/-- OPERATING_SECOND: a second is added, the histograms are filled, and a periodic checkpoint may start
(R463, R464, R470).  A parity error of an accumulator word comes from the memory itself. -/
def execOperatingSecond (upset : Option (Bool × Nat)) (s : State) : Host.Outcome State Fault Refusal :=
  .next (if s.recorderOn && s.recd.opDue then
    let s0 := ({ s with recd := { s.recd with opDue := false } }).recUpset upset
    let b := s0.collect
    let s1 := (s0.setCollect { b with opSecs := satTo 32 (b.opSecs + 1) }).histograms
    let s2 := if s1.flag F.REC_STATUS_CP_RUN then { s1 with recd := { s1.recd with cpSecs := s1.recd.cpSecs + 1 } } else s1
    let p := s2.get F.REC_CTRL_CP_PERIOD
    if p != 0 && s2.opSecs % p == 0 then s2.cpCause else s2
  else s)

/-- LIT_SECOND: a lit second is added (R463). -/
def execLitSecond (s : State) : Host.Outcome State Fault Refusal :=
  .next (if s.recorderOn && s.recd.litDue then
    let s0 := { s with recd := { s.recd with litDue := false } }
    let b := s0.collect
    s0.setCollect { b with litSecs := satTo 32 (b.litSecs + 1) }
  else s)

/-- A safety tick in which light is permitted (R463). -/
def State.litTick (s : State) : Bool :=
  (s.safState == Isl.normal || s.safState == Isl.oasis || s.safState == Isl.dim) && !s.standbyHold

/-- What a safety tick does to the recorder's counters: operating ticks count with CORE on, but not before the first BOOT
after its power-up has loaded the base (R463, R466). -/
def State.recTick (s : State) : State :=
  let s0 := if s.get F.SAF_TICK_TICK % 100000 = 0 then s.recWindow else s
  let op := s0.recorderOn && !s0.recd.pccNew
  let lit := s0.recorderOn && s0.litTick
  let o := if op then s0.recd.opTicks + 1 else s0.recd.opTicks
  let l := if lit then s0.recd.litTicks + 1 else s0.recd.litTicks
  { s0 with recd := { s0.recd with
      opTicks := if o = 100000 then 0 else o, opDue := s0.recd.opDue || o == 100000,
      litTicks := if l = 100000 then 0 else l, litDue := s0.recd.litDue || l == 100000,
      litCounted := l == 100000 } }

/-! ### Base (R470) -/

/-- The base that a copy holds (R472). -/
def State.readBase (s : State) (k : Nat) : RecBank :=
  let a := recCopyAddr k
  let w := fun o => (s.nvWord (a + o)).toNat
  { opSecs := w 8, litSecs := w 12, lost := w 0x14
    counts := (List.range 256).foldl (fun m n => sparseSet noCount m n (w (0x400 + 8 * n))) []
    supp := (List.range 256).foldl (fun m n => sparseSet noCount m n (w (0x404 + 8 * n) % 65536)) []
    bins := (List.range 64).foldl (fun m n => sparseSet noCount m n (w (0x100 + 4 * n))) []
    ext := (List.range 5).map fun e =>
      let v := w (0x20 + 16 * e)
      some (if e < 3 then toSigned 12 v else (v : Int), s.nvWords (a + 0x24 + 16 * e) 3) }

* Problem to work on *
An exact repeat of the whole listing above is needed; write it out now.

* Answer section *
/-- OPERATING_SECOND: a second is added, the histograms are filled, and a periodic checkpoint may start
(R463, R464, R470).  A parity error of an accumulator word comes from the memory itself. -/
def execOperatingSecond (upset : Option (Bool × Nat)) (s : State) : Host.Outcome State Fault Refusal :=
  .next (if s.recorderOn && s.recd.opDue then
    let s0 := ({ s with recd := { s.recd with opDue := false } }).recUpset upset
    let b := s0.collect
    let s1 := (s0.setCollect { b with opSecs := satTo 32 (b.opSecs + 1) }).histograms
    let s2 := if s1.flag F.REC_STATUS_CP_RUN then { s1 with recd := { s1.recd with cpSecs := s1.recd.cpSecs + 1 } } else s1
    let p := s2.get F.REC_CTRL_CP_PERIOD
    if p != 0 && s2.opSecs % p == 0 then s2.cpCause else s2
  else s)

/-- LIT_SECOND: a lit second is added (R463). -/
def execLitSecond (s : State) : Host.Outcome State Fault Refusal :=
  .next (if s.recorderOn && s.recd.litDue then
    let s0 := { s with recd := { s.recd with litDue := false } }
    let b := s0.collect
    s0.setCollect { b with litSecs := satTo 32 (b.litSecs + 1) }
  else s)

/-- A safety tick in which light is permitted (R463). -/
def State.litTick (s : State) : Bool :=
  (s.safState == Isl.normal || s.safState == Isl.oasis || s.safState == Isl.dim) && !s.standbyHold

/-- What a safety tick does to the recorder's counters: operating ticks count with CORE on, but not before the first BOOT
after its power-up has loaded the base (R463, R466). -/
def State.recTick (s : State) : State :=
  let s0 := if s.get F.SAF_TICK_TICK % 100000 = 0 then s.recWindow else s
  let op := s0.recorderOn && !s0.recd.pccNew
  let lit := s0.recorderOn && s0.litTick
  let o := if op then s0.recd.opTicks + 1 else s0.recd.opTicks
  let l := if lit then s0.recd.litTicks + 1 else s0.recd.litTicks
  { s0 with recd := { s0.recd with
      opTicks := if o = 100000 then 0 else o, opDue := s0.recd.opDue || o == 100000,
      litTicks := if l = 100000 then 0 else l, litDue := s0.recd.litDue || l == 100000,
      litCounted := l == 100000 } }

/-! ### Base (R470) -/

/-- The base that a copy holds (R472). -/
def State.readBase (s : State) (k : Nat) : RecBank :=
  let a := recCopyAddr k
  let w := fun o => (s.nvWord (a + o)).toNat
  { opSecs := w 8, litSecs := w 12, lost := w 0x14
    counts := (List.range 256).foldl (fun m n => sparseSet noCount m n (w (0x400 + 8 * n))) []
    supp := (List.range 256).foldl (fun m n => sparseSet noCount m n (w (0x404 + 8 * n) % 65536)) []
    bins := (List.range 64).foldl (fun m n => sparseSet noCount m n (w (0x100 + 4 * n))) []
    ext := (List.range 5).map fun e =>
      let v := w (0x20 + 16 * e)
      some (if e < 3 then toSigned 12 v else (v : Int), s.nvWords (a + 0x24 + 16 * e) 3) }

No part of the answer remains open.